# Basics of SHM (undamped, under-driven)

1. Jul 23, 2004

### cj

My textbook says the an object undergoing undamped, under-driven
harmonic motion (http://romano.physics.wisc.edu/lab/manual/img279.gif)
does NOT have its maxima at the points where the displacement
curve makes contact with the exponential envelope curve.

How can this be the case?? Doesn't the graph clearly imply that
the maxima are indeed the peaks of the decaying cosine curve (that
do make contact with the exponential wrapper)??

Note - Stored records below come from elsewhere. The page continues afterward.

-- ==== Sys2Proof/Laws/State.lean ====
section
/-! SUPPORT. Reading a field of the state after each of its updates: true by rfl, so that no proof unfolds an update. -/

namespace Sys2Proof.Machine

@[simp] theorem State.modCore_cores (s : State) (c : Nat) (f : Core → Core) : (s.modCore c f).cores = s.cores.modify c f := rfl
@[simp] theorem State.modCore_ctxs (s : State) (c : Nat) (f : Core → Core) : (s.modCore c f).ctxs = s.ctxs := rfl
@[simp] theorem State.modCore_regions (s : State) (c : Nat) (f : Core → Core) : (s.modCore c f).regions = s.regions := rfl
@[simp] theorem State.modCore_flight (s : State) (c : Nat) (f : Core → Core) : (s.modCore c f).flight = s.flight := rfl
@[simp] theorem State.modCore_departing (s : State) (c : Nat) (f : Core → Core) : (s.modCore c f).departing = s.departing := rfl
@[simp] theorem State.modCore_departSeq (s : State) (c : Nat) (f : Core → Core) : (s.modCore c f).departSeq = s.departSeq := rfl
@[simp] theorem State.modCore_reports (s : State) (c : Nat) (f : Core → Core) : (s.modCore c f).reports = s.reports := rfl
@[simp] theorem State.modCore_ms (s : State) (c : Nat) (f : Core → Core) : (s.modCore c f).ms = s.ms := rfl
@[simp] theorem State.modCore_disp (s : State) (c : Nat) (f : Core → Core) : (s.modCore c f).disp = s.disp := rfl
@[simp] theorem State.modCore_plat (s : State) (c : Nat) (f : Core → Core) : (s.modCore c f).plat = s.plat := rfl
@[simp] theorem State.modCore_gtc (s : State) (c : Nat) (f : Core → Core) : (s.modCore c f).gtc = s.gtc := rfl
@[simp] theorem State.modCore_gtcPs (s : State) (c : Nat) (f : Core → Core) : (s.modCore c f).gtcPs = s.gtcPs := rfl
@[simp] theorem State.modCore_wall (s : State) (c : Nat) (f : Core → Core) : (s.modCore c f).wall = s.wall := rfl
@[simp] theorem State.modCore_wallPs (s : State) (c : Nat) (f : Core → Core) : (s.modCore c f).wallPs = s.wallPs := rfl
@[simp] theorem State.modCore_cur (s : State) (c : Nat) (f : Core → Core) : (s.modCore c f).cur = s.cur := rfl
@[simp] theorem State.modCore_fresh (s : State) (c : Nat) (f : Core → Core) : (s.modCore c f).fresh = s.fresh := rfl
@[simp] theorem State.modCore_scalarFaults (s : State) (c : Nat) (f : Core → Core) : (s.modCore c f).scalarFaults = s.scalarFaults := rfl
@[simp] theorem State.modCore_rowFaults (s : State) (c : Nat) (f : Core → Core) : (s.modCore c f).rowFaults = s.rowFaults := rfl
@[simp] theorem State.modCore_trapSeq (s : State) (c : Nat) (f : Core → Core) : (s.modCore c f).trapSeq = s.trapSeq := rfl
@[simp] theorem State.modCore_outbox (s : State) (c : Nat) (f : Core → Core) : (s.modCore c f).outbox = s.outbox := rfl
@[simp] theorem State.modCore_agenda (s : State) (c : Nat) (f : Core → Core) : (s.modCore c f).agenda = s.agenda := rfl

@[simp] theorem State.modCtx_cores (s : State) (i : Nat) (f : Ctx → Ctx) : (s.modCtx i f).cores = s.cores := rfl
@[simp] theorem State.modCtx_ctxs (s : State) (i : Nat) (f : Ctx → Ctx) : (s.modCtx i f).ctxs = s.ctxs.map fun c => if c.id == i then f c else c := rfl
@[simp] theorem State.modCtx_regions (s : State) (i : Nat) (f : Ctx → Ctx) : (s.modCtx i f).regions = s.regions := rfl
@[simp] theorem State.modCtx_flight (s : State) (i : Nat) (f : Ctx → Ctx) : (s.modCtx i f).flight = s.flight := rfl
@[simp] theorem State.modCtx_departing (s : State) (i : Nat) (f : Ctx → Ctx) : (s.modCtx i f).departing = s.departing := rfl
@[simp] theorem State.modCtx_departSeq (s : State) (i : Nat) (f : Ctx → Ctx) : (s.modCtx i f).departSeq = s.departSeq := rfl
@[simp] theorem State.modCtx_reports (s : State) (i : Nat) (f : Ctx → Ctx) : (s.modCtx i f).reports = s.reports := rfl
@[simp] theorem State.modCtx_ms (s : State) (i : Nat) (f : Ctx → Ctx) : (s.modCtx i f).ms = s.ms := rfl
@[simp] theorem State.modCtx_disp (s : State) (i : Nat) (f : Ctx → Ctx) : (s.modCtx i f).disp = s.disp := rfl
@[simp] theorem State.modCtx_plat (s : State) (i : Nat) (f : Ctx → Ctx) : (s.modCtx i f).plat = s.plat := rfl
@[simp] theorem State.modCtx_gtc (s : State) (i : Nat) (f : Ctx → Ctx) : (s.modCtx i f).gtc = s.gtc := rfl
@[simp] theorem State.modCtx_gtcPs (s : State) (i : Nat) (f : Ctx → Ctx) : (s.modCtx i f).gtcPs = s.gtcPs := rfl
@[simp] theorem State.modCtx_wall (s : State) (i : Nat) (f : Ctx → Ctx) : (s.modCtx i f).wall = s.wall := rfl
@[simp] theorem State.modCtx_wallPs (s : State) (i : Nat) (f : Ctx → Ctx) : (s.modCtx i f).wallPs = s.wallPs := rfl
@[simp] theorem State.modCtx_cur (s : State) (i : Nat) (f : Ctx → Ctx) : (s.modCtx i f).cur = s.cur := rfl
@[simp] theorem State.modCtx_fresh (s : State) (i : Nat) (f : Ctx → Ctx) : (s.modCtx i f).fresh = s.fresh := rfl
@[simp] theorem State.modCtx_scalarFaults (s : State) (i : Nat) (f : Ctx → Ctx) : (s.modCtx i f).scalarFaults = s.scalarFaults := rfl
@[simp] theorem State.modCtx_rowFaults (s : State) (i : Nat) (f : Ctx → Ctx) : (s.modCtx i f).rowFaults = s.rowFaults := rfl
@[simp] theorem State.modCtx_trapSeq (s : State) (i : Nat) (f : Ctx → Ctx) : (s.modCtx i f).trapSeq = s.trapSeq := rfl
@[simp] theorem State.modCtx_outbox (s : State) (i : Nat) (f : Ctx → Ctx) : (s.modCtx i f).outbox = s.outbox := rfl
@[simp] theorem State.modCtx_agenda (s : State) (i : Nat) (f : Ctx → Ctx) : (s.modCtx i f).agenda = s.agenda := rfl

@[simp] theorem State.modMs_cores (s : State) (f : MemSys → MemSys) : (s.modMs f).cores = s.cores := rfl
@[simp] theorem State.modMs_ctxs (s : State) (f : MemSys → MemSys) : (s.modMs f).ctxs = s.ctxs := rfl
@[simp] theorem State.modMs_regions (s : State) (f : MemSys → MemSys) : (s.modMs f).regions = s.regions := rfl
@[simp] theorem State.modMs_flight (s : State) (f : MemSys → MemSys) : (s.modMs f).flight = s.flight := rfl
@[simp] theorem State.modMs_departing (s : State) (f : MemSys → MemSys) : (s.modMs f).departing = s.departing := rfl
@[simp] theorem State.modMs_departSeq (s : State) (f : MemSys → MemSys) : (s.modMs f).departSeq = s.departSeq := rfl
@[simp] theorem State.modMs_reports (s : State) (f : MemSys → MemSys) : (s.modMs f).reports = s.reports := rfl
@[simp] theorem State.modMs_ms (s : State) (f : MemSys → MemSys) : (s.modMs f).ms = f s.ms := rfl
@[simp] theorem State.modMs_disp (s : State) (f : MemSys → MemSys) : (s.modMs f).disp = s.disp := rfl
@[simp] theorem State.modMs_plat (s : State) (f : MemSys → MemSys) : (s.modMs f).plat = s.plat := rfl
@[simp] theorem State.modMs_gtc (s : State) (f : MemSys → MemSys) : (s.modMs f).gtc = s.gtc := rfl
@[simp] theorem State.modMs_gtcPs (s : State) (f : MemSys → MemSys) : (s.modMs f).gtcPs = s.gtcPs := rfl
@[simp] theorem State.modMs_wall (s : State) (f : MemSys → MemSys) : (s.modMs f).wall = s.wall := rfl
@[simp] theorem State.modMs_wallPs (s : State) (f : MemSys → MemSys) : (s.modMs f).wallPs = s.wallPs := rfl
@[simp] theorem State.modMs_cur (s : State) (f : MemSys → MemSys) : (s.modMs f).cur = s.cur := rfl
@[simp] theorem State.modMs_fresh (s : State) (f : MemSys → MemSys) : (s.modMs f).fresh = s.fresh := rfl
@[simp] theorem State.modMs_scalarFaults (s : State) (f : MemSys → MemSys) : (s.modMs f).scalarFaults = s.scalarFaults := rfl
@[simp] theorem State.modMs_rowFaults (s : State) (f : MemSys → MemSys) : (s.modMs f).rowFaults = s.rowFaults := rfl
@[simp] theorem State.modMs_trapSeq (s : State) (f : MemSys → MemSys) : (s.modMs f).trapSeq = s.trapSeq := rfl
@[simp] theorem State.modMs_outbox (s : State) (f : MemSys → MemSys) : (s.modMs f).outbox = s.outbox := rfl
@[simp] theorem State.modMs_agenda (s : State) (f : MemSys → MemSys) : (s.modMs f).agenda = s.agenda := rfl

The text goes on to say that the maxima actually correspond not
to the x(t) vs. t plot -- but to the dx(t)/dt (the velocity) plot,
specifically where dx(t)/dt = 0. I can partially understand this since
at the maxima -- velocity does equal 0!

It then states that the displacement ratios between successive
maxima are constant.

I can see the constancy of the maxima ratios, but not the
basis on dx(t)/dt over the visual interpretation -- let alone
the assertion that successive maxima ratios are constant.

Last edited: Jul 23, 2004
2. Jul 23, 2004

### robphy

That exponential curve is an envelope for that graph if the tangents of the curve and the graph agree at all contact points. No point on the exponential curve has a tangent line with zero slope.

3. Jul 24, 2004

### cj

Is the displacement maxima (which occurs at the time
where v(t) = dx(t)/dt = 0) the same point as the displacement
at t=0, T, 2T, etc., where T = 2*pi/omega (the under-damped
version of omega)?

4. Jul 24, 2004

### rayjohn01

graph

Just try drawing an exponentially damped sine wave and then the smooth exponential -- you will see that's correct.
ymax is dy/dt =0 for the sine , byt dy/dt is never =0 for the exponential.

5. Jul 24, 2004

### Integral

Staff Emeritus
Sorry to be nit picky but this is bugging me. Could you possibly have meant to say.

Undriven, under damped?

That is what your graph looks like.

6. Jul 25, 2004

### cj

Apparently, per rigorous research, the correct form is "undriven, underdamped."